2018 Toyota Century

The Toyota limo that’s been 21 years in the making

2018 Toyota Century

There’s an old Japanese proverb which, when roughly translated by Google Translate, says: “He who rises to the top will enjoy the privileges of the Century.” OK, so that’s not strictly true, but the fact remains, if you’re a top dog in Japan, the chances are you’ll be chauffeured in a Toyota Century.

All of which means the latest turn of the Century – only the third new model in a 50-year lifespan – is kind of a big deal in Japan. Within the boardrooms of Tokyo, Yokohama and Osaka, CEOs will be pondering their next Century, while chauffeurs will be leafing through the weighty owner’s manual, keen to gen-up on Toyota’s flagship.

Yes, the 2018 Toyota Century is new, but the badge remains refreshingly old-money, decidedly old-school and maybe even a little old-fashioned. Where others shout, the Century whispers. Influencers and over-indulged celebrities be damned: the Century pre-dates hashtags, ‘likes’ and endorsements.

The Toyota Century has to move with the times, of course, which is why the new car features the latest Safety Sense technology, a seven-inch touchpad in the centre armrest and a rear entertainment system with an 11.3-inch monitor. Yes, Toyota calls it a monitor, not a screen.

Even the engine has moved with the times. It’s a 5.0-litre V8, but mated to an electric motor to deliver up to 38.4mpg on a combined cycle. We have the performance data to hand, but it would be too vulgar to discuss figures in the context of Toyota’s emperor.

Century began in 1967

New Toyota Century

A lot is resting on its understated and elegant shoulders. The first Century replaced the Crown Eight in 1967, its name chosen in honour of the 100th birthday of company founder Sakichi Toyoda.

It was the first Japanese car to ride on air suspension and the first to be designed with chauffeuring in mind. The V8 engine was mated to a three-speed automatic transmission, although a four-speed manual was available until the 1970s, by which time Japanese CEOs had grown tired of their drivers disturbing the sense of serenity with another botched gear change.
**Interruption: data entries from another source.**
/-- A register that a received byte does not write stands after the edge as it did before the byte. -/
theorem Block.step_eq_beforeRx {α : Type} (f : Block p → α) (hrx : ∀ (c : Block p) (d : Byte), f (c.rx d) = f c)
    (h : inp.rst = false) : f (b.step inp) = f (b.beforeRx inp) := by
  rw [b.step_eq_rx h]
  split <;> simp [hrx]

theorem Block.step_phase (h : inp.rst = false) :
    (b.step inp).phase.toNat = (b.phase.toNat + if inp.tick = true then 1 else 0) % 256 := by
  rw [b.step_eq_beforeRx Block.phase Block.rx_phase h, Block.beforeRx_phase]
  split
  · simp
  · exact (Nat.mod_eq_of_lt b.phase.isLt).symm

theorem Block.step_pwmOut_without_tick (h : inp.rst = false) (htick : inp.tick = false) :
    (b.step inp).pwmOut = b.pwmOut := by
  rw [b.step_eq_beforeRx Block.pwmOut Block.rx_pwmOut h]
  simp [Block.beforeRx, htick, apply_ite Block.pwmOut]

theorem Block.step_reading (h : inp.rst = false) :
    (b.step inp).reading = if inp.convDone = true then inp.adcData else b.reading := by
  rw [b.step_eq_beforeRx Block.reading Block.rx_reading h, Block.beforeRx_reading]

theorem Block.step_decCount (h : inp.rst = false) :
    (b.step inp).decCount = (b.decCount + if inp.convDone = true then 1 else 0) % (p.K + 1) := by
  have hle := b.decCount_le
  rw [b.step_eq_beforeRx Block.decCount Block.rx_decCount h]
  cases hconv : inp.convDone with
  | true => simp [Block.beforeRx, hconv, Block.conv_decCount, apply_ite Block.decCount, Block.tick]
  | false =>
    rw [if_neg Bool.false_ne_true, Nat.add_zero, Nat.mod_eq_of_lt (by omega)]
    simp [Block.beforeRx, hconv, apply_ite Block.decCount, Block.tick]

end StrobeRegisters

/-- Settles O36: the strobes alone decide the cycle's `TICK` and `CONV`, and no other event of the cycle writes these registers
or these lines of the record. -/
theorem everyStrobeIsOneEvent : Obligations.EveryStrobeIsOneEvent := by
  intro s h
  refine ⟨_, step_advance h, s.block.step_phase h, ?_, s.block.step_pwmOut_without_tick h, ?_, s.block.step_reading h,
    s.block.step_decCount h⟩
  · have hlevels := (s.block.length_pwmLevels_record s.cycleOps).trans (count_tick_cycleOps h)
    simp [State.advance, hlevels]
  · have hresults := (s.block.conversions_record s.cycleOps).trans (latchedResults_cycleOps h)
    simp [State.advance, hresults]

end Sys2Proof.Machine
end

section
/-! SUPPORT. Proofs of the statements of spec/70_reset_and_hazards.md: reset (R120, R121, R122) and the latencies (R135). -/

namespace Sys2Proof.Machine

open Sys2Proof Sys2Proof.Safety Sys2Proof.Frame

/-! ### Latencies -/

section Latency

variable {p : Params} {b : Block p} {inp : Inputs}

/-- A conversion at `K` leaves the slot full, whether it fills it or finds it full (R72, R74, R75). -/
theorem Block.conv_forwards (r : Byte) (hK : b.decCount = p.K) : (b.conv r).fwdValid = true := by
  unfold Block.conv
  rw [dif_pos hK]
  split
  · assumption
  · rfl

/-- `DUMP` and `HELLO` start a response (R82, R83). -/
theorem Block.rx_response {d : Byte} (hm : b.mode = .idle) (hd : d = 0x01 ∨ d = 0x02) :
    (b.rx d).mode = .dump ∨ (b.rx d).mode = .hello := by
  rcases hd with rfl | rfl
  · exact .inl (by simp [Block.rx, hm])
  · exact .inr (by simp [Block.rx, hm])

/-- A forward fills the slot at its edge, whatever else happens there. -/
theorem Block.step_forwards (h : inp.rst = false) (hc : inp.convDone = true) (hK : b.decCount = p.K) :
    (b.step inp).fwdValid = true := by
  rw [b.step_eq_beforeRx Block.fwdValid Block.rx_fwdValid h]
  unfold Block.beforeRx
  rw [if_pos hc]
  exact Block.conv_forwards inp.adcData (by simp [apply_ite Block.decCount, Block.tick, hK])

/-- A command that has a response starts it at the edge at which it is taken. -/
theorem Block.step_response (h : inp.rst = false) (hm : b.mode = .idle) (hrx : inp.rxValid = true)
    (hd : inp.rxData = 0x01 ∨ inp.rxData = 0x02) : (b.step inp).mode = .dump ∨ (b.step inp).mode = .hello := by
  have hwait : (b.beforeRx inp).mode = .idle := (Block.beforeRx_mode_waiting inp (.inl hm)).trans hm
  have hstep : b.step inp = (b.beforeRx inp).rx inp.rxData := by simp [b.step_eq_rx h, hrx, hm]
  exact hstep ▸ Block.rx_response hwait hd

end Latency

/-- A response offers its next byte even if no byte waits in the slot (R26). -/
theorem txValid_of_response {s : State} (hm : s.mode = .dump ∨ s.mode = .hello) : s.txValid = true := by
  rcases hm with hm | hm <;> simp [State.txValid, hm]

/-- The last byte of a response, once taken, makes the dispatcher ready again (R90). -/
theorem rxReady_of_last_taken {s t : State} (h : s.inputs.rst = false) (ht : step s = .next t)
    (hv : s.fwdValid = false) (htx : s.inputs.txReady = true)
    (hlast : s.mode = .dump ∧ s.idx = 1 ∨ s.mode = .hello ∧ s.idx = s.params.greetLen - 1) :
    t.outputs.rxReady = true := by
  obtain ⟨-, t', ht', -, hready⟩ := oneCommandAtATime s (hlast.imp And.left And.left)
  obtain rfl := Host.Outcome.next.inj (ht.symm.trans ht')
  exact (hready h htx hv hlast).2

/-- Settles O43: the outputs are functions of the registers, and each event has written its registers by the end of its edge. -/
theorem latencyIsOneCycle : Obligations.LatencyIsOneCycle := by
  intro s h
  have ht := step_advance h
  refine ⟨_, ht, fun htick => ?_, fun hc hK => ?_, fun hm hrx hd => ?_, fun hm hrx => ?_,
    fun hm hi hv htx => rxReady_of_last_taken h ht hv htx (.inl ⟨hm, hi⟩),
    fun hm hi hv htx => rxReady_of_last_taken h ht hv htx (.inr ⟨hm, hi⟩)⟩
  · exact (s.block.step_pwmOut h htick).trans (comparator_eq s.phase s.setpoint)
  · have hfull : (s.block.step s.inputs).fwdValid = true := Block.step_forwards h hc hK
    exact (outputs_of_offer (State.txOffer_full hfull)).1
  · exact txValid_of_response (Block.step_response (b := s.block) h hm hrx hd)
  · exact (s.block.step_setpoint h).trans (if_pos ⟨hrx, hm⟩)

/-! ### Reset -/

theorem atReset_resetRegisters (s : State) : AtReset s.resetRegisters :=
  ⟨rfl, rfl, rfl, rfl, rfl, rfl, rfl, rfl, rfl, rfl⟩

theorem cycleOps_of_reset {s : State} (h : s.inputs.rst = true) : s.cycleOps = [.reset] :=
  decodeCycle_reset _ _ h
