-- ==== Sys2Proof/Machine/Num.lean ====
section
/-! DEFINITION. The arithmetic contract (R50 to R79): element formats, exact rounding, block accumulation, the canonical
reduction tree, the vector primitives, quantisation, the Philox generator and token selection. -/

namespace Sys2Proof.Machine

/-- A decoded value: NaN, an infinity, or (−1)^neg × m × 2^e. -/
inductive Val where
  | nan
  | inf (neg : Bool)
  | fin (neg : Bool) (m : Nat) (e : Int)
  deriving DecidableEq, Repr

/-- A floating-point format (R53): mantissa bits, exponent of the smallest subnormal, width without the sign, largest finite
magnitude code, magnitude codes of infinity and of the canonical NaN where the format has them, and whether a finite result
beyond the largest finite becomes infinity (R61). -/
structure FFmt where
  m : Nat
  qmin : Int
  width : Nat
  top : Nat
  inf : Option Nat
  nan : Option Nat
  ovfInf : Bool
  deriving DecidableEq, Repr

def fp32 : FFmt := ⟨23, -149, 31, 0x7F7FFFFF, some 0x7F800000, some 0x7FC00000, true⟩
def bf16 : FFmt := ⟨7, -133, 15, 0x7F7F, some 0x7F80, some 0x7FC0, true⟩
def fp16 : FFmt := ⟨10, -24, 15, 0x7BFF, some 0x7C00, some 0x7E00, true⟩
def fp8e4 : FFmt := ⟨3, -9, 7, 0x7E, none, some 0x7F, false⟩
def fp8e5 : FFmt := ⟨2, -16, 7, 0x7B, some 0x7C, some 0x7E, false⟩
def fp6e3 : FFmt := ⟨2, -4, 5, 0x1F, none, none, false⟩
def fp6e2 : FFmt := ⟨3, -3, 5, 0x1F, none, none, false⟩
def fp4 : FFmt := ⟨1, -1, 3, 0x7, none, none, false⟩

/-- The floating-point format of a code of R50; none for the integer codes and the invalid ones. -/
def floatFmt : Nat → Option FFmt
  | 0x3 => some fp8e4
  | 0x4 => some fp8e5
  | 0x5 => some fp6e3
  | 0x6 => some fp6e2
  | 0x7 => some fp4
  | 0x8 => some bf16
  | 0x9 => some fp16
  | 0xA => some fp32
  | _ => none

/-- Bits per element of a code (R50). -/
def fmtBits : Nat → Nat
  | 0x2 => 4
  | 0x5 => 6
  | 0x6 => 6
  | 0x7 => 4
  | 0x8 => 16
  | 0x9 => 16
  | 0xA => 32
  | _ => 8

/-- The block-scaled flag is permitted (R50). -/
def bsAllowed (c : Nat) : Bool := c == 0 || (decide (3 ≤ c) && decide (c ≤ 7))

/-- The value of an encoding (R53). -/
def decodeF (f : FFmt) (code : Nat) : Val :=
  let neg := code / 2 ^ f.width % 2 == 1
  let mag := code % 2 ^ f.width
  if mag ≤ f.top then
    if mag < 2 ^ f.m then .fin neg mag f.qmin
    else .fin neg (2 ^ f.m + mag % 2 ^ f.m) (f.qmin + (mag / 2 ^ f.m : Nat) - 1)
  else if f.inf = some mag then .inf neg else .nan

/-- Two's complement value of a `w`-bit code. -/
def signedOf (w code : Nat) : Int := if code < 2 ^ (w - 1) then code else (code : Int) - 2 ^ w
The Century developed over time, with Toyota adding automatic climate control, self-levelling suspension, massaging seats and the world’s first optical fibre multiplex comms system. But while the opulence increased, the Century remained understated and elegant.

An extended wheelbase version arrived in 1989 before the second Century was unveiled in 1997. This was the first comprehensive overhaul in 30 years, with Toyota marking the occasion with a complete redesign. The result was a longer and taller car, with an increased wheelbase adding more space for rear-seat passengers.

Highlights included Skyhook air suspension and, in a first for the Japanese car industry, a 5.0-litre V12 engine. Needless to say, the accommodation was about as lavish and relaxing as the Tokyo Suite at the Park Hyatt. The one advantage of the Century: if you didn’t like the view out of the window, the chauffeur would find a more desirable vista.

The new Century

Toyota Century interior

Now, there’s a new Century. You know about the cutting-edge safety tech and the hybrid system, but it’s the traditional aspects of the build that are most likely to appeal to Japan’s most discerning customers.

Take the Phoenix emblem, which is handcrafted from billet alloy and takes six weeks to complete. Or the rear seats, which are finished in wool fabric to allow passengers to sink silently in first-class comfort. You have to wonder why the West is so obsessed with leather when rear seats look this comfortable.

It’s a similar story with the windows. Not for Japanese VIPs the vulgarity of paparazzi-repelling tinted windows. Instead, privacy is assured courtesy of lace net curtains. How very quaint. How very desirable.

Toyota has reduced the height between the scuff plate and floor to ensure the mats lie perfectly, while easing the process of getting in and out. That’s the level of attention to detail you’d expect from a car costing the equivalent of £135,000.

Oh, did we fail to mention the price? For that, you could build a horrendously OTT S-Class or Range Rover, or take your pick from any number of supercars or track toys. But if they hold more appeal, you’re probably missing the point of the Toyota Century.

There will be no shortage of takers in Japan, with Toyota predicting sales of up to 50 a month for its halo product. The way the industry is moving, and given the flagship’s history of lengthy production runs, this could the last Century of its kind. Enjoy it while you still can.